VIPomas are rare functioning neuroendocrine tumors that secrete vasoactive intestinal polypeptide (VIP).
The VIPoma syndrome is caused by excessive, unregulated secretion of vasoactive intestinal polypeptide (VIP) by the tumor.
VIP is a 28 amino acid polypeptide that binds to high affinity receptors on intestinal epithelial cells, leading to activation of cellular adenylate cyclase and cAMP production.
It causes a net fluid and electrolyte secretion into the lumen, resulting in secretory diarrhea and hypokalemia.
VIPomas are detected in 1 in a million people per year.
VIPomas usually (about 90%) originate from the non-β islet cells of the pancreas.
They are sometimes associated with multiple endocrine neoplasia type 1.
VIPomas usually occur as isolated tumors, but in 5 percent of patients they are part of the multiple endocrine neoplasia syndrome type 1 (MEN1) and occur in association with parathyroid and pituitary tumors, gastrinoma, and other tumors.
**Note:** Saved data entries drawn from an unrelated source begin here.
/-- R221: a freed granule has owner 0 and is zeroed before reuse. `t` is the tenant whose reset frees it, or 0. -/
def freeGran (s : State) (t i : Nat) : State :=
  let s1 := s.putGran i 0#64
  let s2 := { s1 with loft := { s1.loft with dirty := s1.loft.dirty ++ [(i, t)] } }
  if t = 0 then s2 else s2.regAdd (Reg.TNT_SCRUB t) 1

/-- The tenants whose state this module keeps: its own role's and those of the role it serves for its partner. -/
def tenants (s : State) : List Nat := List.range 256 ++ (if s.servesPartner then (List.range 256).map (· + 256) else [])

/-! ### Granules of the served role (R430, R436) -/

/-- The granule of the served role whose mirror is granule `i` here. -/
def servedIndex (s : State) (i : Nat) : Option Nat := (List.find? (fun (g : Nat × Word64) => gMir g.2 && gMgran g.2 == i) s.pair.grans).map Prod.fst

/-- The ownership entry of granule `i` for the role of tenant `t`: its own table, or the served role's table over the mirrors. -/
def granOf (s : State) (t i : Nat) : Word64 :=
  if t < 256 then s.gran i else match s.servedIndex i with
    | none => 0#64
    | some k => Tab.get 0#64 s.pair.grans k

/-- Write an entry of the served role's table and keep TNT_GRANUSE of its tenants. -/
def putServed (s : State) (k : Nat) (w : Word64) : State :=
  let old := Tab.get 0#64 s.pair.grans k
  let s1 := (s.setPair { s.pair with grans := Tab.set 0#64 s.pair.grans k w }).roleRec s.partner recGran (leBytes 8 w.toNat)
  let s2 := if gState old = 1 && gOwner old != 0 then s1.regSub (Reg.TNT_GRANUSE (gOwner old + 256)) 1 else s1
  if gState w = 1 && gOwner w != 0 then s2.regAdd (Reg.TNT_GRANUSE (gOwner w + 256)) 1 else s2

/-- An entry of the served role for the mirror granule `i`. -/
def servedWord (w : Word64) (i : Nat) : Word64 :=
  BitVec.ofNat 64 (putField (putField w.toNat 51 1 1) 0 19 i)

/-- Write the ownership entry of granule `i` for the role of tenant `t`. -/
def putGranOf (s : State) (t i : Nat) (w : Word64) : State :=
  if t < 256 then s.putGran i w else match s.servedIndex i with
    | none => s
    | some k => s.putServed k (servedWord w i)

/-- The lowest granule of the served role that is free. -/
def servedFree (s : State) : Nat :=
  ((List.range (s.pair.grans.length + 2)).find? fun k => k != 0 && Tab.get 0#64 s.pair.grans k == 0#64).getD 0

/-- Allocate a granule for the role of tenant `t`. Each granule of the served role is a mirror here, so that it can be handed back
(R444; log entry 88). -/
def allocFor (s : State) (t : Nat) (w : Word64) (p : Nat → Bool) : Option (Nat × State) :=
  if t < 256 then s.allocGran w p
  else
    let k := s.servedFree
    (s.allocGran (mkGran 0 2 false false true false k) p).map fun (i, s1) => (i, s1.putServed k (servedWord w i))

/-- Allocate `n` granules for the role of tenant `t`. -/
def allocsFor (s : State) (t : Nat) (w : Word64) (p : Nat → Bool) : Nat → Option (List Nat × State)
  | 0 => some ([], s)
  | n + 1 => match s.allocFor t w p with
    | none => none
    | some (i, s1) => (allocsFor s1 t w p n).map fun r => (i :: r.1, r.2)

/-- Free a granule of the role of tenant `t`; `why` as for freeGran. -/
def freeFor (s : State) (t why i : Nat) : State :=
  if t < 256 then s.freeGran why i else match s.servedIndex i with
    | none => s
    | some k => (s.putServed k 0#64).freeGran why i

/-- R430: the mirror of a granule of the role of tenant `t`; a granule of the served role is one. -/
def mirrorFor (s : State) (t i : Nat) : Option State := if t < 256 then s.mirrorGran i else some s

/-- R430: mirrors for several granules of the role of tenant `t`, all or none. -/
def mirrorGransFor (t : Nat) (l : List Nat) (s : State) : Option State := if t < 256 then mirrorGrans l s else some s

/-- Memory of a role's module at its local addresses (R436): what this module serves for its partner lies in the mirrors. -/
def readRole (s : State) (role a n : Nat) : List Byte :=
  if role = s.self then s.readN a n else (List.range n).map fun j => (s.servedAt (a + j)).elim 0 fun x => s.read8 x.1

/-- Write there; R431: with the mirror's copy. -/
def writeRole (s : State) (role a : Nat) (bs : List Byte) : State :=
  if bs.isEmpty then s
  else if role = s.self then ((s.writeBytes a bs).mirrorWrite a bs).2
  else (cutPages 4096 (bs.length + 1) a 0 bs.length).foldl (fun s c =>
    match s.servedAt (a + c.1) with
    | none => s
    | some x => ((s.writeBytes x.1 (sliceBytes bs c.1 c.2)).mirrorWrite x.1 (sliceBytes bs c.1 c.2)).2) s

/-- The granules here that belong to tenant `t`, with their entries. -/
def gransOf (s : State) (t : Nat) : List (Nat × Word64) :=
  if t < 256 then s.grans.filter fun g => decide (g.1 < 393728) && gState g.2 == 1 && gOwner g.2 == t
  else (s.pair.grans.filter fun g => gMir g.2 && gState g.2 == 1 && gOwner g.2 == t % 256).map fun g => (gMgran g.2, g.2)

/-- R221: the zeroing of granule `i`, with its poison marks. -/
def zeroGran (s : State) (i : Nat) : State :=
  match s.loft.dirty.find? fun d => d.1 == i with
  | none => s
  | some (_, t) =>
    let a := granuleAddr i
    let s1 := { s.clearPoison a (2 ^ 21) with
      mem := Memory.clear s.mem a (2 ^ 21), loft := { s.loft with dirty := s.loft.dirty.filter fun d => d.1 != i } }
    if t = 0 then s1 else s1.regSub (Reg.TNT_SCRUB t) 1

/-! ### Tables -/

/-- A table entry that points to a table (R222). -/
def pointerTo (a : Nat) : Nat := a + 1

/-- A zeroed 4 KiB page for a table, from granules that the scheduler reserves (DESIGN CHOICE, log entry 13). -/
def allocTable (s : State) : Option (Nat × State) :=
  match s.loft.tabs with
  | some (g, k) =>
    if k < 512 then some (granuleAddr g + 4096 * k, { s with loft := { s.loft with tabs := some (g, k + 1) } })
    else (s.allocGran (mkGran 0 2 false false false false 0) (fun _ => true)).map fun (i, s1) =>
      (granuleAddr i, { s1 with loft := { s1.loft with tabs := some (i, 1) } })
  | none => (s.allocGran (mkGran 0 2 false false false false 0) (fun _ => true)).map fun (i, s1) =>
      (granuleAddr i, { s1 with loft := { s1.loft with tabs := some (i, 1) } })

/-- Write a table entry, which is mirrored (R428). -/
def putEntry (s : State) (a e : Nat) : State := (s.writeBytes a (leBytes 8 e)).mirrorRec recLeaf (leBytes 8 e)

/-- Write the entry of `va` at level `target` below table `tbl`, building tables on the way. Answers the entry that was
there. None where a larger page is in the way or no table page is free. -/
def putLeafIn (va target entry : Nat) : List Nat → Nat → State → Option (Nat × State)
  | [], _, _ => none
  | sh :: rest, tbl, s =>
    let a := tbl + 8 * field va sh 9
    let e := s.readLe a 8
    if sh = target then
      if tbit e 0 && !tbit e 1 then none else some (e, s.putEntry a entry)
    else if !tbit e 0 then
      match s.allocTable with
      | none => none
      | some (t, s1) => putLeafIn va target entry rest t (s1.putEntry a (pointerTo t))
    else if tbit e 1 then none
    else putLeafIn va target entry rest (teFrame e) s

/-- R222, R273: the tenant's root table, built when the tenant first needs one and shown in TNT_ROOT. -/
def ensureRoot (s : State) (t : Nat) : Option (Nat × State) :=
  if s.root t ≠ 0 then some (s.root t, s)
  else s.allocTable.map fun (a, s1) => (a, (s1.setRegN (Reg.TNT_ROOTL t) (a % 2 ^ 32)).setRegN (Reg.TNT_ROOTH t) (a / 2 ^ 32))

/-- R227: a change of a translation entry is under way: tenant, address, old entry, page shift. -/
def noteChange (s : State) (x : Nat × Nat × Nat × Nat) : State := { s with loft := { s.loft with changes := s.loft.changes ++ [x] } }

/-- R227 step 1: write a leaf entry of tenant `t` at page size `2^sh`. A valid old entry is noted until it is quiet. -/
def putLeaf (s : State) (t va sh entry : Nat) : Option State :=
  match s.ensureRoot t with
  | none => none
  | some (r, s1) => (putLeafIn va sh entry [39, 30, 21, 12] r s1).map fun (old, s2) =>
    if tbit old 0 then s2.noteChange (t, va / 2 ^ sh * 2 ^ sh, old, sh) else s2

/-- R222: a leaf entry to a local frame. -/
def leafTo (s : State) (a : Nat) (ro mir lft kv fv : Bool) : Nat :=
  s.self * 2 ^ 44 + a + bit fv * 64 + bit kv * 32 + bit lft * 16 + bit mir * 8 + bit ro * 4 + 3

/-- Map pages of size `2^sh` from `va` upward to frames. -/
def mapPages (t sh : Nat) (entry : Nat → Nat) : List Nat → Nat → State → Option State
  | [], _, s => some s
  | f :: fs, va, s => match s.putLeaf t va sh (entry f) with
    | none => none
    | some s1 => mapPages t sh entry fs (va + 2 ^ sh) s1

/-- R227 step 3: does a piece of a move lie in the page of `2^sh` bytes that a leaf entry maps. -/
def segUses (s : State) (e sh : Nat) (k : Seg) : Bool :=
  if tbit e 7 then k.kind == 2 && k.host == field e 58 6 && overlaps k.addr k.len (teFrame e) (2 ^ sh)
  else (k.kind == 0 && overlaps (s.self * 2 ^ 44 + k.addr) k.len (teFrame e) (2 ^ sh)) ||
    (k.kind == 1 && overlaps k.addr k.len (teFrame e) (2 ^ sh))

/-- R227 step 3: does an access in flight use the page of a leaf entry: a move or atomic of the tenant, or an NMV item that
reads W, scales or X there or writes its status or Y there. -/
def inUse (s : State) (t e sh : Nat) : Bool :=
  (s.cores.any fun c => c.2.parts.any fun p => match p.2.ctx with
    | none => false
    | some x => x.tenant == t && x.moves.any fun m => m.segs.any (s.segUses e sh)) ||
  (!tbit e 7 && s.nmv.any fun u => u.2.any fun w => ((w.item, 64) :: (w.yaddr, w.y.length) :: w.reads).any fun r =>
    overlaps (s.self * 2 ^ 44 + r.1) r.2 (teFrame e) (2 ^ sh))

/-- The leaves below a table: virtual address, page shift, entry. -/
def leavesIn (s : State) : List Nat → Nat → Nat → List (Nat × Nat × Nat)
  | [], _, _ => []
  | sh :: rest, tbl, va => (List.range 512).flatMap fun i =>
      let e := s.readLe (tbl + 8 * i) 8
      if !tbit e 0 then [] else if tbit e 1 then [(va + i * 2 ^ sh, sh, e)]
      else leavesIn s rest (teFrame e) (va + i * 2 ^ sh)

/-- Every leaf of a tenant's tables (R222). -/
def leaves (s : State) (t : Nat) : List (Nat × Nat × Nat) :=
  if s.root t = 0 then [] else s.leavesIn [39, 30, 21, 12] (s.root t) 0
Roughly 50–75% of VIPomas are malignant.
Even benign lesions are problematic because they tend to cause a specific syndrome: profound and chronic watery diarrhea and resultant dehydration, hypokalemia, achlorhydria, acidosis, flushing and hypotension hypercalcemia, and hyperglycemia.
This syndrome is the Verner–Morrison syndrome (VMS), WDHA syndrome (from watery diarrhea–hypokalemia–achlorhydria), or pancreatic cholera syndrome (PCS).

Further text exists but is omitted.